▶ _TASK_: Filter the listing below, please, and copy only the lines with the word "inUse".

▶ _MATERIAL SHOWN_:
/-! ### A change of a span -/

@[simp] theorem setSpan_variant (m : Module) (side : Side) (f : Span → Span) : (m.setSpan side f).variant = m.variant := by cases side <;> rfl
@[simp] theorem setSpan_stage (m : Module) (side : Side) (f : Span → Span) : (m.setSpan side f).stage = m.stage := by cases side <;> rfl
@[simp] theorem setSpan_shelf (m : Module) (side : Side) (f : Span → Span) : (m.setSpan side f).shelf = m.shelf := by cases side <;> rfl
@[simp] theorem setSpan_inUse (m : Module) (side : Side) (f : Span → Span) : (m.setSpan side f).inUse = m.inUse := by cases side <;> rfl
@[simp] theorem setSpan_firstCause (m : Module) (side : Side) (f : Span → Span) : (m.setSpan side f).firstCause = m.firstCause := by cases side <;> rfl
@[simp] theorem setSpan_latestCause (m : Module) (side : Side) (f : Span → Span) : (m.setSpan side f).latestCause = m.latestCause := by cases side <;> rfl
@[simp] theorem setSpan_unread (m : Module) (side : Side) (f : Span → Span) : (m.setSpan side f).unread = m.unread := by cases side <;> rfl
@[simp] theorem setSpan_resetDue (m : Module) (side : Side) (f : Span → Span) : (m.setSpan side f).resetDue = m.resetDue := by cases side <;> rfl
@[simp] theorem setSpan_clk (m : Module) (side : Side) (f : Span → Span) : (m.setSpan side f).clk = m.clk := by cases side <;> rfl
@[simp] theorem setSpan_win (m : Module) (side : Side) (f : Span → Span) : (m.setSpan side f).win = m.win := by cases side <;> rfl
@[simp] theorem setSpan_tel (m : Module) (side : Side) (f : Span → Span) : (m.setSpan side f).tel = m.tel := by cases side <;> rfl
@[simp] theorem setSpan_lamps (m : Module) (side : Side) (f : Span → Span) : (m.setSpan side f).lamps = m.lamps := by cases side <;> rfl
@[simp] theorem setSpan_prov (m : Module) (side : Side) (f : Span → Span) : (m.setSpan side f).prov = m.prov := by cases side <;> rfl
@[simp] theorem setSpan_hub (m : Module) (side : Side) (f : Span → Span) : (m.setSpan side f).hub = m.hub := by cases side <;> rfl
@[simp] theorem setSpan_own (m : Module) (side : Side) (f : Span → Span) : (m.setSpan side f).own = m.own := by cases side <;> rfl
@[simp] theorem setSpan_pow (m : Module) (side : Side) (f : Span → Span) : (m.setSpan side f).pow = m.pow := by cases side <;> rfl
@[simp] theorem setSpan_meter (m : Module) (side : Side) (f : Span → Span) : (m.setSpan side f).meter = m.meter := by cases side <;> rfl
@[simp] theorem setSpan_upd (m : Module) (side : Side) (f : Span → Span) : (m.setSpan side f).upd = m.upd := by cases side <;> rfl
@[simp] theorem setSpan_ent (m : Module) (side : Side) (f : Span → Span) : (m.setSpan side f).ent = m.ent := by cases side <;> rfl
@[simp] theorem setSpan_maint (m : Module) (side : Side) (f : Span → Span) : (m.setSpan side f).maint = m.maint := by cases side <;> rfl
@[simp] theorem setSpan_drop (m : Module) (side : Side) (f : Span → Span) : (m.setSpan side f).drop = m.drop := by cases side <;> rfl
@[simp] theorem setSpan_diag (m : Module) (side : Side) (f : Span → Span) : (m.setSpan side f).diag = m.diag := by cases side <;> rfl
@[simp] theorem setSpan_vault (m : Module) (side : Side) (f : Span → Span) : (m.setSpan side f).vault = m.vault := by cases side <;> rfl
@[simp] theorem setSpan_live (m : Module) (side : Side) (f : Span → Span) : (m.setSpan side f).live = m.live := by cases side <;> rfl
@[simp] theorem setSpan_staging (m : Module) (side : Side) (f : Span → Span) : (m.setSpan side f).staging = m.staging := by cases side <;> rfl
@[simp] theorem setSpan_free (m : Module) (side : Side) (f : Span → Span) : (m.setSpan side f).free = m.free := by cases side <;> rfl
@[simp] theorem setSpan_out (m : Module) (side : Side) (f : Span → Span) : (m.setSpan side f).out = m.out := by cases side <;> rfl
@[simp] theorem setSpan_ring_position (m : Module) (side : Side) (f : Span → Span) : (m.setSpan side f).ring.position = m.ring.position := by cases side <;> rfl
@[simp] theorem setSpan_ring_positions (m : Module) (side : Side) (f : Span → Span) : (m.setSpan side f).ring.positions = m.ring.positions := by cases side <;> rfl
@[simp] theorem setSpan_ring_form (m : Module) (side : Side) (f : Span → Span) : (m.setSpan side f).ring.form = m.ring.form := by cases side <;> rfl
@[simp] theorem setSpan_ring_lanes (m : Module) (side : Side) (f : Span → Span) : (m.setSpan side f).ring.lanes = m.ring.lanes := by cases side <;> rfl
@[simp] theorem setSpan_ring_isRef (m : Module) (side : Side) (f : Span → Span) : (m.setSpan side f).ring.isRef = m.ring.isRef := by cases side <;> rfl

/-! ### Time passes: only the clock changes -/

@[simp] theorem elapse_variant (m : Module) (dt : Nat) : (m.elapse dt).variant = m.variant := by
  unfold Module.elapse; split <;> rfl
@[simp] theorem elapse_stage (m : Module) (dt : Nat) : (m.elapse dt).stage = m.stage := by
  unfold Module.elapse; split <;> rfl
@[simp] theorem elapse_shelf (m : Module) (dt : Nat) : (m.elapse dt).shelf = m.shelf := by
  unfold Module.elapse; split <;> rfl
@[simp] theorem elapse_inUse (m : Module) (dt : Nat) : (m.elapse dt).inUse = m.inUse := by
  unfold Module.elapse; split <;> rfl
@[simp] theorem elapse_firstCause (m : Module) (dt : Nat) : (m.elapse dt).firstCause = m.firstCause := by
  unfold Module.elapse; split <;> rfl
@[simp] theorem elapse_latestCause (m : Module) (dt : Nat) : (m.elapse dt).latestCause = m.latestCause := by
  unfold Module.elapse; split <;> rfl
@[simp] theorem elapse_unread (m : Module) (dt : Nat) : (m.elapse dt).unread = m.unread := by
  unfold Module.elapse; split <;> rfl
@[simp] theorem elapse_resetDue (m : Module) (dt : Nat) : (m.elapse dt).resetDue = m.resetDue := by
  unfold Module.elapse; split <;> rfl
@[simp] theorem elapse_win (m : Module) (dt : Nat) : (m.elapse dt).win = m.win := by
  unfold Module.elapse; split <;> rfl
@[simp] theorem elapse_tel (m : Module) (dt : Nat) : (m.elapse dt).tel = m.tel := by
  unfold Module.elapse; split <;> rfl
@[simp] theorem elapse_lamps (m : Module) (dt : Nat) : (m.elapse dt).lamps = m.lamps := by
  unfold Module.elapse; split <;> rfl
@[simp] theorem elapse_prov (m : Module) (dt : Nat) : (m.elapse dt).prov = m.prov := by
  unfold Module.elapse; split <;> rfl
@[simp] theorem elapse_hub (m : Module) (dt : Nat) : (m.elapse dt).hub = m.hub := by
  unfold Module.elapse; split <;> rfl
@[simp] theorem elapse_own (m : Module) (dt : Nat) : (m.elapse dt).own = m.own := by
  unfold Module.elapse; split <;> rfl
@[simp] theorem elapse_ring (m : Module) (dt : Nat) : (m.elapse dt).ring = m.ring := by
  unfold Module.elapse; split <;> rfl
@[simp] theorem elapse_pow (m : Module) (dt : Nat) : (m.elapse dt).pow = m.pow := by
  unfold Module.elapse; split <;> rfl
@[simp] theorem elapse_meter (m : Module) (dt : Nat) : (m.elapse dt).meter = m.meter := by
  unfold Module.elapse; split <;> rfl
@[simp] theorem elapse_upd (m : Module) (dt : Nat) : (m.elapse dt).upd = m.upd := by
  unfold Module.elapse; split <;> rfl
@[simp] theorem elapse_ent (m : Module) (dt : Nat) : (m.elapse dt).ent = m.ent := by
  unfold Module.elapse; split <;> rfl
@[simp] theorem elapse_maint (m : Module) (dt : Nat) : (m.elapse dt).maint = m.maint := by
  unfold Module.elapse; split <;> rfl
@[simp] theorem elapse_drop (m : Module) (dt : Nat) : (m.elapse dt).drop = m.drop := by
  unfold Module.elapse; split <;> rfl
@[simp] theorem elapse_diag (m : Module) (dt : Nat) : (m.elapse dt).diag = m.diag := by
  unfold Module.elapse; split <;> rfl
@[simp] theorem elapse_vault (m : Module) (dt : Nat) : (m.elapse dt).vault = m.vault := by
  unfold Module.elapse; split <;> rfl
@[simp] theorem elapse_live (m : Module) (dt : Nat) : (m.elapse dt).live = m.live := by
  unfold Module.elapse; split <;> rfl
@[simp] theorem elapse_staging (m : Module) (dt : Nat) : (m.elapse dt).staging = m.staging := by
  unfold Module.elapse; split <;> rfl
@[simp] theorem elapse_free (m : Module) (dt : Nat) : (m.elapse dt).free = m.free := by
  unfold Module.elapse; split <;> rfl
@[simp] theorem elapse_out (m : Module) (dt : Nat) : (m.elapse dt).out = m.out := by
  unfold Module.elapse; split <;> rfl

end Sys2Proof.Machine
end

▶ _RESPONSE AREA_:
@[simp] theorem setSpan_inUse (m : Module) (side : Side) (f : Span → Span) : (m.setSpan side f).inUse = m.inUse := by cases side <;> rfl
@[simp] theorem elapse_inUse (m : Module) (dt : Nat) : (m.elapse dt).inUse = m.inUse := by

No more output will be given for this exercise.